The appeal with this book lies in the way it not only looks at the experiences of the author’s parents, but it also examines the many different shapes that survival can take. While it’s incredible that two people would survive, hidden in such a small space for eighteen months (they are not the only ones who survived in such a way, there are countless WWII stories on Jewish people being hidden), this book looks at the cost of that. Now, it in no way negates the survival, but it does give a realistic picture on what surviving really involved. The trauma of confinement, with that ever present terror of discovery burning within, and then, what comes after, when everyone else is gone and you are left without them; when your home is gone, your neighbourhood, everything that was ever familiar; when you have been persecuted for your faith to the point of extermination; and the displacement, shuffling from one place to another until you settle in an unfamiliar location that is to be your new home. In sharing her experiences as the child of Holocaust survivors, the author is able to shed a light on these many aspects that are often not considered. We celebrate the survival (as we should), but not always do we examine the aftermath, the trauma that is left over and the ripple effect. In this, Bella and Chaim is a brave book, an incredible reckoning, and I expect it was not easy for the author to bring forth.

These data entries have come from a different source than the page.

-- ==== Sys2Proof/Tests/Slice0.lean ====
section
/-!
SUPPORT. The model's own tests, and for each statement with hypotheses a state that meets them. Expected values are those
of spec/95_test_vectors.md (the vector is named) or counted by hand from the rule named.
-/

namespace Sys2Proof.Tests

open Sys2Proof.Machine

/-! ### Helpers -/

/-- A build with `KA_PREAMBLE = 0xE0`, `T_W = 32`, KA_W = 16, LEN_W = 8 (the defaults) and the given DEBOUNCE_CYCLES. -/
def build (d : Nat) : Params := ⟨0xE0#8, d, 32, 16, 8⟩

/-- The state after reset of that build with `DEBOUNCE_CYCLES = 3`. -/
def base : State := { State.reset with par := build 3 }

/-- The thresholds and the keepalive interval of the TX_TICK vectors. -/
def tickPorts : Inputs :=
  { Inputs.quiet with opValid := true, op := 0x7#4, axisX := 512#10, axisY := 512#10, thrX := 8#10, thrY := 8#10, kaInterval := 3 }

/-- `s` with the command `op` on the command port. -/
def offer (op : BitVec 4) (s : State) : State := { s with inp := { s.inp with opValid := true, op := op } }

/-- `s` with a received frame on the receive port. -/
def receive (len : Nat) (f : Frame) (s : State) : State := { s with inp := { s.inp with rxLen := len, rxFrame := f } }

/-- `s` with a stored sample. -/
def stored (keys : BitVec 5) (x y : BitVec 10) (s : State) : State :=
  { s with curValid := true, curKeys := keys, curX := x, curY := y }

/-- The next state of an outcome that has one. -/
def after : Host.Outcome State Fault Refusal → State
  | .next t => t
  | .fault _ => base
  | .refused _ => base

/-- The states of the edges from `s` on. -/
def trace (s : State) : Nat → State
  | 0 => s
  | n + 1 => after (step (trace s n))

/-! ### Well-formedness and builds -/

theorem test_wf_unknown_frame_with_status_preamble : (Instr.frameUnknown 0xAA#8 0#40).wellFormed 0xE0#8 = false := by decide

theorem test_wf_unknown_frame_with_keepalive_preamble : (Instr.frameUnknown 0xE0#8 0#40).wellFormed 0xE0#8 = false := by decide

theorem test_wf_unknown_frame : (Instr.frameUnknown 0x55#8 0x1103FF0000#40).wellFormed 0xE0#8 = true := by decide

theorem test_build_defaults_legal : (build 1).legal = true := by decide

theorem test_build_status_preamble_refused : ({ build 3 with kaPreamble := 0xAA#8 } : Params).legal = false := by decide

theorem test_build_no_debounce_refused : (build 0).legal = false := by decide

theorem test_build_widths_refused :
    ({ build 3 with tW := 1 } : Params).legal = false ∧ ({ build 3 with tW := 65 } : Params).legal = false ∧
      ({ build 3 with kaW := 0 } : Params).legal = false ∧ ({ build 3 with kaW := 33 } : Params).legal = false ∧
      ({ build 3 with lenW := 2 } : Params).legal = false ∧ ({ build 3 with lenW := 17 } : Params).legal = false := by
  decide

/-- R7: `max(1, ceil(log2(DEBOUNCE_CYCLES + 1)))`. -/
theorem test_dbnW : (build 1).dbnW = 1 ∧ (build 3).dbnW = 2 ∧ (build 4).dbnW = 3 ∧ (build 240000).dbnW = 18 := by decide

/-! ### Decoding: the words of spec/30_encoding.md R101, R105, R106, R110, bit by bit -/

theorem test_decode_command_words :
    decodeCommand 0b0000#4 = .nop ∧ decodeCommand 0b0001#4 = .sampleButtons ∧ decodeCommand 0b0010#4 = .hasChanged ∧
      decodeCommand 0b0011#4 = .encStatus ∧ decodeCommand 0b0100#4 = .encKeepalive ∧ decodeCommand 0b0101#4 = .decode ∧
      decodeCommand 0b0110#4 = .checksum ∧ decodeCommand 0b0111#4 = .txTick ∧ decodeCommand 0b1000#4 = .isAlive := by
  decide

theorem test_decode_reserved_words :
    decodeCommand 0b1001#4 = .reserved9 ∧ decodeCommand 0b1010#4 = .reservedAB 0#1 ∧
      decodeCommand 0b1011#4 = .reservedAB 1#1 ∧ decodeCommand 0b1100#4 = .reservedCF 0#2 ∧
      decodeCommand 0b1101#4 = .reservedCF 1#2 ∧ decodeCommand 0b1110#4 = .reservedCF 2#2 ∧
      decodeCommand 0b1111#4 = .reservedCF 3#2 := by
  decide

“Longing for an end to her suffering, she expressed it to me with her own special logic: ‘In my misery and loneliness I longed to die. But how could I take my own life, when I had been spared, and so many had perished?’”
A worthy read and one that I highly recommend.
Thanks is extended to the author for providing me with a copy of Bella and Chaim for review.
About the Author:
Sara Vidal is an Australian writer, graduate of Melbourne University, Architect, ex-Victorian Public Service Manager. Born in a refugee camp in Italy in 1945. In 1992, aware that her parents’ generation were beginning to die, and at a time of holocaust denial, she began writing on several fronts: childhood memories of growing up in Melbourne in the 1950s – The Making of Plans (unpublished), a journal, extensive researching and writing of her parent’s story, these writings mingle in Bella and Chaim and two more works on the way. She has two children and four grandchildren.